::: Data extract

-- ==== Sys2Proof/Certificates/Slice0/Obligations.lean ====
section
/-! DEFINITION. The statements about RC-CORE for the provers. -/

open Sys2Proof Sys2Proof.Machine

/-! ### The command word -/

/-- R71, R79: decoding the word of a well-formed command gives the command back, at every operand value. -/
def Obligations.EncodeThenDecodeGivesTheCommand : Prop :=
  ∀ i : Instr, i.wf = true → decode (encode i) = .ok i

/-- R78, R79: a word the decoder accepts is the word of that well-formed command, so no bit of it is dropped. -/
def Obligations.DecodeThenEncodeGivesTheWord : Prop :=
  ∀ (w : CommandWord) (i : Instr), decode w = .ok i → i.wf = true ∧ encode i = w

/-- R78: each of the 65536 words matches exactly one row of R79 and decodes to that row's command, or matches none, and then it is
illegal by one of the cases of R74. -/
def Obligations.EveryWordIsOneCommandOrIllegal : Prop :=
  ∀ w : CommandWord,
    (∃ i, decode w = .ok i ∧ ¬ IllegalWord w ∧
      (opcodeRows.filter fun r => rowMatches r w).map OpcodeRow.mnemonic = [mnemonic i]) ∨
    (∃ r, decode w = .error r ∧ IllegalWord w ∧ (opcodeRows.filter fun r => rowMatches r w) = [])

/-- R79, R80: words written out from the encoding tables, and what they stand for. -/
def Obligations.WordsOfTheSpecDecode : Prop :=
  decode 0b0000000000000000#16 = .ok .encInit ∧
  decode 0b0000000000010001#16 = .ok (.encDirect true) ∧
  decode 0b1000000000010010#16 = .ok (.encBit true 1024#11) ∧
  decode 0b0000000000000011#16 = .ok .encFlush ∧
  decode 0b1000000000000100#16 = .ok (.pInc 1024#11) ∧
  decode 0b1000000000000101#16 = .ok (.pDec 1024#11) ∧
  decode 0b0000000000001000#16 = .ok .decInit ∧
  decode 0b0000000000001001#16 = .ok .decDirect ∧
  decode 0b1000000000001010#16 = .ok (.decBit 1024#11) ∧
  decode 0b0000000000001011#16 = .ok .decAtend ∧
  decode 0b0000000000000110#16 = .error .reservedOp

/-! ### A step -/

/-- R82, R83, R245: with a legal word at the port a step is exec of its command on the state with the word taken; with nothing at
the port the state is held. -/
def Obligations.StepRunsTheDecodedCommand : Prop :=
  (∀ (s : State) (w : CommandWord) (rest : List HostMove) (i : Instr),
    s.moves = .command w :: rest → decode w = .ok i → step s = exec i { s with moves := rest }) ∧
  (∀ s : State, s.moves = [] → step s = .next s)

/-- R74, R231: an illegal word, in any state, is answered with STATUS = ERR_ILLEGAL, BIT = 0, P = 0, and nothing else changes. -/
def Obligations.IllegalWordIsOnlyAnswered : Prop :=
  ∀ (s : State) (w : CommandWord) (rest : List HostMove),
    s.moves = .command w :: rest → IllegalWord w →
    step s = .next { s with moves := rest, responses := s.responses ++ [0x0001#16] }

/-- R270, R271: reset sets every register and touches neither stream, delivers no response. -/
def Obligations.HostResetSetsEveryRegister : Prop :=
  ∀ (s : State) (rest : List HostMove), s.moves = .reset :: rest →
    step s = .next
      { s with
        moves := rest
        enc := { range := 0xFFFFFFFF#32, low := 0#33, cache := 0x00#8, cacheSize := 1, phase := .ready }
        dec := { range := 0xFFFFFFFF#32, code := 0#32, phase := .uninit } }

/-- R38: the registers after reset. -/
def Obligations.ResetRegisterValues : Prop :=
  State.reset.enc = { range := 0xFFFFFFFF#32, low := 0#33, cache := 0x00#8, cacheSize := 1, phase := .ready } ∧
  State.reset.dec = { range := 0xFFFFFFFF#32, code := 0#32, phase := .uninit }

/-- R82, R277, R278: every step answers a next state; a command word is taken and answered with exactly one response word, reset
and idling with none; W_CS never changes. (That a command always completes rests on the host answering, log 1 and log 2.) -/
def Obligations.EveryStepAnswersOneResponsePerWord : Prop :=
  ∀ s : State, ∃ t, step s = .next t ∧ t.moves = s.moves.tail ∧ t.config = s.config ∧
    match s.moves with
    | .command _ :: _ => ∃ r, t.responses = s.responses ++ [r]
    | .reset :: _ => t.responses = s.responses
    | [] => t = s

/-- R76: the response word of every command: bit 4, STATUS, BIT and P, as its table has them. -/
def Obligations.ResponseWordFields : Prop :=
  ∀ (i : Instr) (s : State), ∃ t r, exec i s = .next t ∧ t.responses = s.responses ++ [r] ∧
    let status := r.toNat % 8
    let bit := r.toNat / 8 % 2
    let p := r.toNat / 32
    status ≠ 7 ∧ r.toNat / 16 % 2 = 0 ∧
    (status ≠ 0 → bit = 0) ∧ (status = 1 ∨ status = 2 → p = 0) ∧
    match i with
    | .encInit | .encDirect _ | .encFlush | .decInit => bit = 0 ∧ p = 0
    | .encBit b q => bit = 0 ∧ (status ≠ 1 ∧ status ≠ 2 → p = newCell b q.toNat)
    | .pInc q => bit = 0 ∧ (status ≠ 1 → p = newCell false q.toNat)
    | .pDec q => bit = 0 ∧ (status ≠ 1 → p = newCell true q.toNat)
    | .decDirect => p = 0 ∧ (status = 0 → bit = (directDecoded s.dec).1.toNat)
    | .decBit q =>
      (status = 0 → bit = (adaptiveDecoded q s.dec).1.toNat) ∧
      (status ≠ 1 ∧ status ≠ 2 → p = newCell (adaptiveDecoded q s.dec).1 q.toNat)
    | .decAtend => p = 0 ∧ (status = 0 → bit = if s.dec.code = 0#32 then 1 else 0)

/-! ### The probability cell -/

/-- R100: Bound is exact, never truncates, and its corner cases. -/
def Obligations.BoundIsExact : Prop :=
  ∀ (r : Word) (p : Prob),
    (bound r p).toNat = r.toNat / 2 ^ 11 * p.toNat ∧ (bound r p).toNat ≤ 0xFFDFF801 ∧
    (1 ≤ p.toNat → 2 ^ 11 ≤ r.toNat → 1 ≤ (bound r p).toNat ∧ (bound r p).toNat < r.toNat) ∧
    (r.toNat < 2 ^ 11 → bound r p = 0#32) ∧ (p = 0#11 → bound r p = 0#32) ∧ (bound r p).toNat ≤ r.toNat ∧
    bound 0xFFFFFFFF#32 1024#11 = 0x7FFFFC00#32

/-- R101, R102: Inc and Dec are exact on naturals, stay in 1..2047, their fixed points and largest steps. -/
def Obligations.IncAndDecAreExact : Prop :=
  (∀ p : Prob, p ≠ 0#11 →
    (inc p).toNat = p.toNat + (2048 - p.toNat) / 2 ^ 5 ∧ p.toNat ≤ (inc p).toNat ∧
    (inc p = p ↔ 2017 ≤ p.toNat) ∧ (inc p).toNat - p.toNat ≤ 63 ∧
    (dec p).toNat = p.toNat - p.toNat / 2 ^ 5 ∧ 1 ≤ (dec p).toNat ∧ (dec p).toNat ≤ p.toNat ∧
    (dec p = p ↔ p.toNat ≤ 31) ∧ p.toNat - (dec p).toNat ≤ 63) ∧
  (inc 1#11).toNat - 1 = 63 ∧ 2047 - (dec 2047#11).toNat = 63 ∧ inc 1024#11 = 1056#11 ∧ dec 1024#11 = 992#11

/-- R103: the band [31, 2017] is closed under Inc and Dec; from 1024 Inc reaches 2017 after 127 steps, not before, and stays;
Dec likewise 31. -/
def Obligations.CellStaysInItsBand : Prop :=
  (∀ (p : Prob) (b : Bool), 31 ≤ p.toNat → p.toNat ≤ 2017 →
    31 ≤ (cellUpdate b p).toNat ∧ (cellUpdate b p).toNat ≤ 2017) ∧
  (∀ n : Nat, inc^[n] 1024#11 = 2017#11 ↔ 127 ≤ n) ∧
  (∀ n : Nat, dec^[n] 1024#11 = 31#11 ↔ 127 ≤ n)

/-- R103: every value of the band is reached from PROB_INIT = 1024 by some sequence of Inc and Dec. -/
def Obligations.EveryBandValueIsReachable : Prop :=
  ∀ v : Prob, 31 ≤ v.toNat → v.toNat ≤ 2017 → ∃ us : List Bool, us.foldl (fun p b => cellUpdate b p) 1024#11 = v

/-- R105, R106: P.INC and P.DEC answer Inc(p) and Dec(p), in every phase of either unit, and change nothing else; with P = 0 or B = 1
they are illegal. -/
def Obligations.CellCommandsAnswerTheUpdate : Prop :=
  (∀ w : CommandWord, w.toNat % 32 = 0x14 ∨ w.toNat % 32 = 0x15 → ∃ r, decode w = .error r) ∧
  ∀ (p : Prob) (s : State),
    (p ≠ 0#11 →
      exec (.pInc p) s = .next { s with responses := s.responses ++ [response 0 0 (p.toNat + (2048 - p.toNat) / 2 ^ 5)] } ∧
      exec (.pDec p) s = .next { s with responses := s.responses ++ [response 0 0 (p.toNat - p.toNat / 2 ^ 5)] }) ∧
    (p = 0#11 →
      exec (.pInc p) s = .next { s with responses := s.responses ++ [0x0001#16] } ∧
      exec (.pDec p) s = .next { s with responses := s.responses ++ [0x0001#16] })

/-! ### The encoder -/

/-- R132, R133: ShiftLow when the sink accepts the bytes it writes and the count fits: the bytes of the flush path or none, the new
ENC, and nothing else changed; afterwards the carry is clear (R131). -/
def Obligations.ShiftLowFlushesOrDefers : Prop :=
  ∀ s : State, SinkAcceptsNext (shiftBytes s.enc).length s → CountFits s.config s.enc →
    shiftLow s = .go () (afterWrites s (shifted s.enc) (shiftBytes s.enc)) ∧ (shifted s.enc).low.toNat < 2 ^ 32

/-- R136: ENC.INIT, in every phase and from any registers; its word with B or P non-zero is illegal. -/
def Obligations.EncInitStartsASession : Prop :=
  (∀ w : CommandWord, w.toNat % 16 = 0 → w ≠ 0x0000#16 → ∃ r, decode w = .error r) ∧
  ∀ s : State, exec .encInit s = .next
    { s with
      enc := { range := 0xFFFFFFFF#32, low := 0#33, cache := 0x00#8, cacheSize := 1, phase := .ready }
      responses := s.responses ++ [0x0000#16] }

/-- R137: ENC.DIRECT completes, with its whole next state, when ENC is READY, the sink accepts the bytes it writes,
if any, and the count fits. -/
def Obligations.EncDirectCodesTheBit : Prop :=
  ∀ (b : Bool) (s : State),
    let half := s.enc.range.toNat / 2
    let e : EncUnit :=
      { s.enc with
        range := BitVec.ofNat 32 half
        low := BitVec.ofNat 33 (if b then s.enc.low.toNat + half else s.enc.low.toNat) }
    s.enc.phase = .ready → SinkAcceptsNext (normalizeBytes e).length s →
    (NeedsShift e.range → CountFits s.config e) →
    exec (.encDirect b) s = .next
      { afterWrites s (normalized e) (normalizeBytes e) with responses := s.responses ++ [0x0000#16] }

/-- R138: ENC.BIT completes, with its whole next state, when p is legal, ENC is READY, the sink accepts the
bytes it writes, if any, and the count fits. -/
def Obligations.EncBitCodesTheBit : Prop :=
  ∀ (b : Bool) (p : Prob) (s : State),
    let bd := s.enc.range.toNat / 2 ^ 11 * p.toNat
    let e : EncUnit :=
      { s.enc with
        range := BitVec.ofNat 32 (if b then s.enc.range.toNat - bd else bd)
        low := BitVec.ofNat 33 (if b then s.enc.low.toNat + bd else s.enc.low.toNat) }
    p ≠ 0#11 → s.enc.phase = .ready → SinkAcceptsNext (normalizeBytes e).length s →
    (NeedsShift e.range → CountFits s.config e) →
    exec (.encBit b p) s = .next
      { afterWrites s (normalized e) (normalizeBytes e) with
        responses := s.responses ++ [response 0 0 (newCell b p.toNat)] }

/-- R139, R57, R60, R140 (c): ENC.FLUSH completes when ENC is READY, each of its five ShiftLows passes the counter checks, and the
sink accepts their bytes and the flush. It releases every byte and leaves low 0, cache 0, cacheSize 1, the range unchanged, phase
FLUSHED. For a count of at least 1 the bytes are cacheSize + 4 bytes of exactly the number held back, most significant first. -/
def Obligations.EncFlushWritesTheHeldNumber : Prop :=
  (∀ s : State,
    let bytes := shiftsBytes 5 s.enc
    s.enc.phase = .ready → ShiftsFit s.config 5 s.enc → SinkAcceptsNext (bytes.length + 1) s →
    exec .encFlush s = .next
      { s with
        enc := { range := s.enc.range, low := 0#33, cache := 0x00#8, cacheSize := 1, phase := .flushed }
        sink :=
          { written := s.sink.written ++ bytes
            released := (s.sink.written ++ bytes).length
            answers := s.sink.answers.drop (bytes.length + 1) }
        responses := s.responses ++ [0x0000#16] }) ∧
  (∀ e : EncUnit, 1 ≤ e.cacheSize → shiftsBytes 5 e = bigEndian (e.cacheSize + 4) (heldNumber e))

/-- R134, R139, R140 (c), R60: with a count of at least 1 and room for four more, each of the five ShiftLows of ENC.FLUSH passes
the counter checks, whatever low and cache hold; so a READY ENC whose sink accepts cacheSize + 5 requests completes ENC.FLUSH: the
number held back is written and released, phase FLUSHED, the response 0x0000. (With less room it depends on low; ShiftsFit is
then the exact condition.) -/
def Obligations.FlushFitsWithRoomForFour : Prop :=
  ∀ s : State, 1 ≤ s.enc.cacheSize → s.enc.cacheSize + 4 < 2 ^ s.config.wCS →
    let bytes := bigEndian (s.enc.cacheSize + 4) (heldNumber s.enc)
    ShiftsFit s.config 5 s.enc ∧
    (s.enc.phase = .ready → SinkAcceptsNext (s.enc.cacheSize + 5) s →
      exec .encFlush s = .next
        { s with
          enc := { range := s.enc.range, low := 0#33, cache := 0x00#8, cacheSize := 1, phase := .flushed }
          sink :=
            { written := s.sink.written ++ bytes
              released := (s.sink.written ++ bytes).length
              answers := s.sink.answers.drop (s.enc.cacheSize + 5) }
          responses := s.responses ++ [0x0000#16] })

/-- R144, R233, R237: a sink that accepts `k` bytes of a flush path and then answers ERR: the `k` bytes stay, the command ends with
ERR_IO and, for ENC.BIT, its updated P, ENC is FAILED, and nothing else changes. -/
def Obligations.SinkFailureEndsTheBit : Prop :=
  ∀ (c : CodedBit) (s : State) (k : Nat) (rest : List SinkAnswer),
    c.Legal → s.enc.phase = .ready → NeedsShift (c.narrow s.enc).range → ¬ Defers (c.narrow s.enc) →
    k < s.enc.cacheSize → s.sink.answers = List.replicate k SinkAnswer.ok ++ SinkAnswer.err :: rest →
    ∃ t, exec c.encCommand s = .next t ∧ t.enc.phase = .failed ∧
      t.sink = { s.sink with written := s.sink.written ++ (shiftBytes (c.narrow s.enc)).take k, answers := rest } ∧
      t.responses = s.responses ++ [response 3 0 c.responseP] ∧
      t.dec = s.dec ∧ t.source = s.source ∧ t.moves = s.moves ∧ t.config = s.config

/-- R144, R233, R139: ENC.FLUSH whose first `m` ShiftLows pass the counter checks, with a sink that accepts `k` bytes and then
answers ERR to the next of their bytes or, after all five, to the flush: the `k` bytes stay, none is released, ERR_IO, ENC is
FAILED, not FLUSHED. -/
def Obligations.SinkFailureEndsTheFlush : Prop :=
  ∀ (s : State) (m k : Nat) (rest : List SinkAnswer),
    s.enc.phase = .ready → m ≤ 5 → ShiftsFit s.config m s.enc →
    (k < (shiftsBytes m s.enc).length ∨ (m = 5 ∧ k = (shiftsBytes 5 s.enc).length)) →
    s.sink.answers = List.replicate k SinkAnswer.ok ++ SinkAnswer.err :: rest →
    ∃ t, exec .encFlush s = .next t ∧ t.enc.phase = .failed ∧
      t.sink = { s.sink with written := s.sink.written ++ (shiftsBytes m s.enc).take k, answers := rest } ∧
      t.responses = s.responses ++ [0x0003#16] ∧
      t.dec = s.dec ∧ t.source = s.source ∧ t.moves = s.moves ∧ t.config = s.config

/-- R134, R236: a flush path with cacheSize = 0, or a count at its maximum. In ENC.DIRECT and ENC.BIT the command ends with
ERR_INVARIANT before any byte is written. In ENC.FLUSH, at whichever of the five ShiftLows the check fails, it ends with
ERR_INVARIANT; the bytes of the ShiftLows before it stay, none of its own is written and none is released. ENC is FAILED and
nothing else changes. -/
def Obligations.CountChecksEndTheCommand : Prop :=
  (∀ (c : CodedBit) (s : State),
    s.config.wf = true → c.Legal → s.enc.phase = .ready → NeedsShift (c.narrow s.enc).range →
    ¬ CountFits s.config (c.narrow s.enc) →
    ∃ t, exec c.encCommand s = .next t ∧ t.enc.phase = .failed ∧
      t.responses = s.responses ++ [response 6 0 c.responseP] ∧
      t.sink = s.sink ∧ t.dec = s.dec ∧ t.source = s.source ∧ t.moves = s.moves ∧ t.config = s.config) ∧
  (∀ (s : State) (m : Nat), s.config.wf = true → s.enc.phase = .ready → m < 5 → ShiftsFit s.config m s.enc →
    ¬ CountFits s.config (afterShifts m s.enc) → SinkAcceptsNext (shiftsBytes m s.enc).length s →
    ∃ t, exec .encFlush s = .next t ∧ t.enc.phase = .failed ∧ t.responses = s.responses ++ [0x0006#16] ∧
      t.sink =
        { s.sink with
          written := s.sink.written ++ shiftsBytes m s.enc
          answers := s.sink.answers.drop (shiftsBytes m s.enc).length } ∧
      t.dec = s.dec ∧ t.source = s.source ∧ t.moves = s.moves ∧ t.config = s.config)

::::::

* [Activity] Retype the portion of the data above that starts on the line with "s.moves = .command w :: rest → IllegalWord" and finishes on the line with "def Obligations.HostResetSetsEveryRegister : Prop", including both of those lines.

* [Response box]
    s.moves = .command w :: rest → IllegalWord w →
    step s = .next { s with moves := rest, responses := s.responses ++ [0x0001#16] }

/-- R270, R271: reset sets every register and touches neither stream, delivers no response. -/
def Obligations.HostResetSetsEveryRegister : Prop :=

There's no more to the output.